折耳型轴向分隔螺旋折流板换热器的强化传热机理研究

The axial separation helical baffle heat exchanger with folded ears is a modified novel helical baffle heat exchanger based on circumferential overlap helical baffle heat exchanger. It not only inherits all the merits of circumferential overlap one, but also merges the additional new techniques of axial separation and folded ears. The axial separation technique adopts sleeve tubes between adjacent incline baffles to fit the flow rate with larger cross-sectional area. The advantages of folded ear technique are that the adjacent folded ears are perpendicular and connected to sleeve tubes. In this project, the flow characteristic, heat transfer enhancement mechanism and other main influence factors of the axial separation helical baffle heat exchanger with folded ears will be conducted by experimental tests and numerical simulation.

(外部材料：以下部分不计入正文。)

-- ==== Sys2Proof/Machine/Quant.lean ====
section
/-!
DEFINITION. Block scales, the quantiser, the Hadamard transform and the checksums (R58 to R62, R309, R318).
-/

namespace Sys2Proof.Machine

open Sys2Proof

/-- One byte of a CRC taken most significant bit first, of `w` bits. -/
def crcMsb (w poly : Nat) : Nat → Nat → Nat
  | 0, r => r
  | n + 1, r =>
    let r' := r * 2 % 2 ^ w
    crcMsb w poly n (if r.testBit (w - 1) then r' ^^^ poly else r')

/-- CRC-8 of R59 over the bytes of a word's bits 23:0, least significant byte first. -/
def crc8 (v : Nat) : Nat :=
  [v % 256, v / 256 % 256, v / 65536 % 256].foldl (fun r b => crcMsb 8 0x07 8 (r ^^^ b)) 0

/-- CRC-16 of R318 over bytes in address order. -/
def crc16 (bs : List Byte) : Nat :=
  bs.foldl (fun r b => crcMsb 16 0x1021 8 (r ^^^ (b.toNat * 256))) 0xFFFF

/-- One byte of a reflected CRC-32C. -/
def crcLsb : Nat → Nat → Nat
  | 0, r => r
  | n + 1, r => crcLsb n (if r.testBit 0 then (r / 2) ^^^ 0x82F63B78 else r / 2)

/-- CRC-32C of R309 over bytes in address order. -/
def crc32c (bs : List Byte) : Nat :=
  (bs.foldl (fun r b => crcLsb 8 (r ^^^ b.toNat)) 0xFFFFFFFF) ^^^ 0xFFFFFFFF

/-- The fields of a scale word (R58). -/
def scaleExp (w : W32) : Nat := (w.extractLsb' 0 8).toNat
def scaleFrac (w : W32) : Nat := (w.extractLsb' 8 8).toNat
def scaleHad (w : W32) : Bool := w.getLsbD 16
def scaleSz (w : W32) : Bool := w.getLsbD 17
def scaleZb (w : W32) : Bool := w.getLsbD 18

/-- A scale word with its check bits (R58, R59). -/
def mkScale (exp frac : Nat) (had sz zb : Bool) : W32 :=
  let v := exp + frac * 256 + (if had then 2 ^ 16 else 0) + (if sz then 2 ^ 17 else 0) + (if zb then 2 ^ 18 else 0)
  BitVec.ofNat 32 (v + crc8 v * 2 ^ 24)

/-- A consumer that expects blocks of 32 (`sz`) or 16 elements accepts the word (R59). -/
def scaleOk (w : W32) (sz : Bool) : Bool :=
  (w.extractLsb' 24 8).toNat == crc8 (w.toNat % 2 ^ 24) && w.extractLsb' 19 5 == 0 && scaleSz w == sz
    && !(scaleZb w && (scaleExp w != 0 || scaleFrac w != 0))

/-- scale_value (R58) as a dyadic; meaningful when EXP is not 0xFF. -/
def scaleMag (w : W32) : Nat × Int := (256 + scaleFrac w, (scaleExp w : Int) - 127 - 8)

/-- The exact value of an element under its scale word (R58): NaN when EXP = 0xFF. -/
def scaledValue (f : Fmt) (code : Nat) (w : W32) : Val :=
  if scaleExp w = 255 then .nan true
  else
    match f.value code with
    | .num neg m e => .num neg (m * (scaleMag w).1) (e + (scaleMag w).2)
    | v => v

/-- The element of a block: +0 in a ZB block (R58, R321), else its scaled value. -/
def blockValue (f : Fmt) (code : Nat) (w : W32) : Val :=
  if scaleZb w && scaleExp w != 255 then .num false 0 0 else scaledValue f code w

/-- One butterfly stage of R62 over exact values, each result rounded to an FP32 code: pairs at distance `h`. -/
def butterfly (x : List Val) (h : Nat) : List Nat :=
  (List.range x.length).map fun i =>
    let a := x.getD (i - i / h % 2 * h) (.num false 0 0)
    let b := x.getD (i - i / h % 2 * h + h) (.num false 0 0)
    (fp32Sum .rne a (if i / h % 2 = 0 then b else b.neg)).1

/-- hadamard of R62 for blocks of 16 and 32 exact values. -/
def hadamardVals (x : List Val) : List Nat :=
  let next (h : Nat) (x : List Nat) : List Nat := butterfly (x.map Fmt.fp32.value) h
  let x := next 8 (next 4 (next 2 (butterfly x 1)))
  if x.length = 32 then next 16 x else x

/-- hadamard of R62 for FP32 codes. -/
def hadamard (x : List Nat) : List Nat := hadamardVals (x.map Fmt.fp32.value)

/-- The largest magnitude of a scaled format (R60) and its emax. -/
def Fmt.fmax : Fmt → Nat × Int
  | .e4m3 => (448, 8)
  | .e5m2 => (57344, 15)
  | .e2m1 => (6, 2)
  | .dps8 => (2, 1)
  | .int8 => (127, 6)
  | .int4 => (7, 2)
  | _ => (1, 0)

/-- EXP, FRAC and whether SU is set, for a block whose largest magnitude is `m × 2^e` (R61). -/
def quantScale (f : Fmt) (fine : Bool) (m : Nat) (e : Int) : Nat × Nat × Bool :=
  let top := (Nat.log2 m : Int) + e
  let ef : Int × Nat :=
    if !fine then (top - f.fmax.2, 0)
    else
      let fm := f.fmax.1
      let l := top - Nat.log2 fm
      -- the largest exponent with fmax × 2^l at most the magnitude
      let l := if dyadLt m e fm l then l - 1 else l
      -- smallest FRAC with m × 2^e ≤ fmax × 2^l × (1 + FRAC/256)
      let ok (fr : Nat) := !dyadLt (fm * (256 + fr)) (l - 8) m e
      match (List.range 256).find? ok with
      | some fr => (l, fr)
      | none => (l + 1, 0)
  let x := ef.1 + 127
  if x < 0 then (0, 0, true) else if 254 < x then (254, 255, false) else (x.toNat, ef.2, false)

/-- What quantise_block gives: each element's code with the flags that the element raises, the scale word, and whether the block's
exponent was clamped at 0 (SU). -/
structure Quantised where
  elems : List (Nat × W32)
  scale : W32
  clamped : Bool
  deriving DecidableEq, Repr

/-- Each code of a block of zeros, with no flag. -/
def zeroBlock (f : Fmt) (n : Nat) (scale : W32) : Quantised :=
  { elems := List.replicate n (f.zero, 0), scale := scale, clamped := false }

/-- The largest magnitude among values, as a dyadic; 0 for none. -/
def largestMag (vs : List Val) : Nat × Int :=
  vs.foldl (fun acc v => match v with
    | .num _ m e => if dyadLt acc.1 acc.2 m e then (m, e) else acc
    | _ => acc) (0, 0)

/-- quantise_block of R61 over exact values. `had` is what the scale word says of them; `us` are the random draws, one for each
element. -/
def quantiseVals (vs : List Val) (f : Fmt) (fine had : Bool) (mode : Mode) (us : List Nat) : Quantised :=
  let sz := vs.length == 32
  let bad (v : Val) : Bool := match v with
    | .num _ _ _ => false
    | _ => true
  if vs.any bad then
    { elems := vs.map fun v => (f.zero, if bad v then flagSN else 0), scale := mkScale 255 0 had sz false, clamped := false }
  else
    let mx := largestMag vs
    if mx.1 = 0 then zeroBlock f vs.length (mkScale 0 0 had sz true)
    else
      let s := quantScale f fine mx.1 mx.2
      let den := 256 + s.2.1
      let se : Int := (s.1 : Int) - 127 - 8
      let rs := vs.zipIdx.map fun p =>
        match p.1 with
        | .num neg n g =>
          let r := f.round (.num neg (n * 2 ^ 64 / den) (g - 64 - se)) (n * 2 ^ 64 % den != 0) mode true
            (us.getD p.2 0) true
          (r.1, if r.2 = 0 then (0 : W32) else flagNX)
        | _ => (f.zero, 0)
      { elems := rs, scale := mkScale s.1 s.2.1 had sz false, clamped := s.2.2 }

/-- quantise_block of R61 with its Hadamard transform, over exact values. -/
def transformVals (x : List Val) (f : Fmt) (fine had : Bool) (mode : Mode) (us : List Nat) : Quantised :=
  quantiseVals (if had then (hadamardVals x).map Fmt.fp32.value else x) f fine had mode us

/-- quantise_block of R61 over FP32 codes. -/
def quantise (x : List Nat) (f : Fmt) (fine had : Bool) (mode : Mode) (us : List Nat) : Quantised :=
  transformVals (x.map Fmt.fp32.value) f fine had mode us

/-- The flags of a quantised block (R61). -/
def Quantised.flags (q : Quantised) : W32 := q.elems.foldl (fun a r => a ||| r.2) (if q.clamped then flagSU else 0)

/-- quantise_block of R61: element codes, scale word and the flags it raises. -/
def quantiseBlock (x : List Nat) (f : Fmt) (fine had : Bool) (mode : Mode) (us : List Nat) : List Nat × W32 × W32 :=
  let q := quantise x f fine had mode us
  (q.elems.map (·.1), q.scale, q.flags)

end Sys2Proof.Machine
end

The key research contents of this project mainly focus on (1) the influence of separation sizes and folded ears on secondary flow, shell-side helical flow and the performance of the whole heat exchanger; (2) the effect of the difference between equivalent inclined angle and inclined angle on heat transfer and flow resistance; (3) depicting the leakage pattern at trapezium area of adjacent two baffles and nearby distribution of flow field; (4) obtaining correlation criterion formulae of the shell side heat transfer coefficient and flow resistance coefficient of the axial separation helical baffle heat exchanger with folded ears from the experimental and simulation data, revealing the heat transfer enhancement mechanism, and developing engineering design and application system by providing design methods and theoretical bases for popularization and engineering application of the axial separation helical baffle heat exchanger with folded ears.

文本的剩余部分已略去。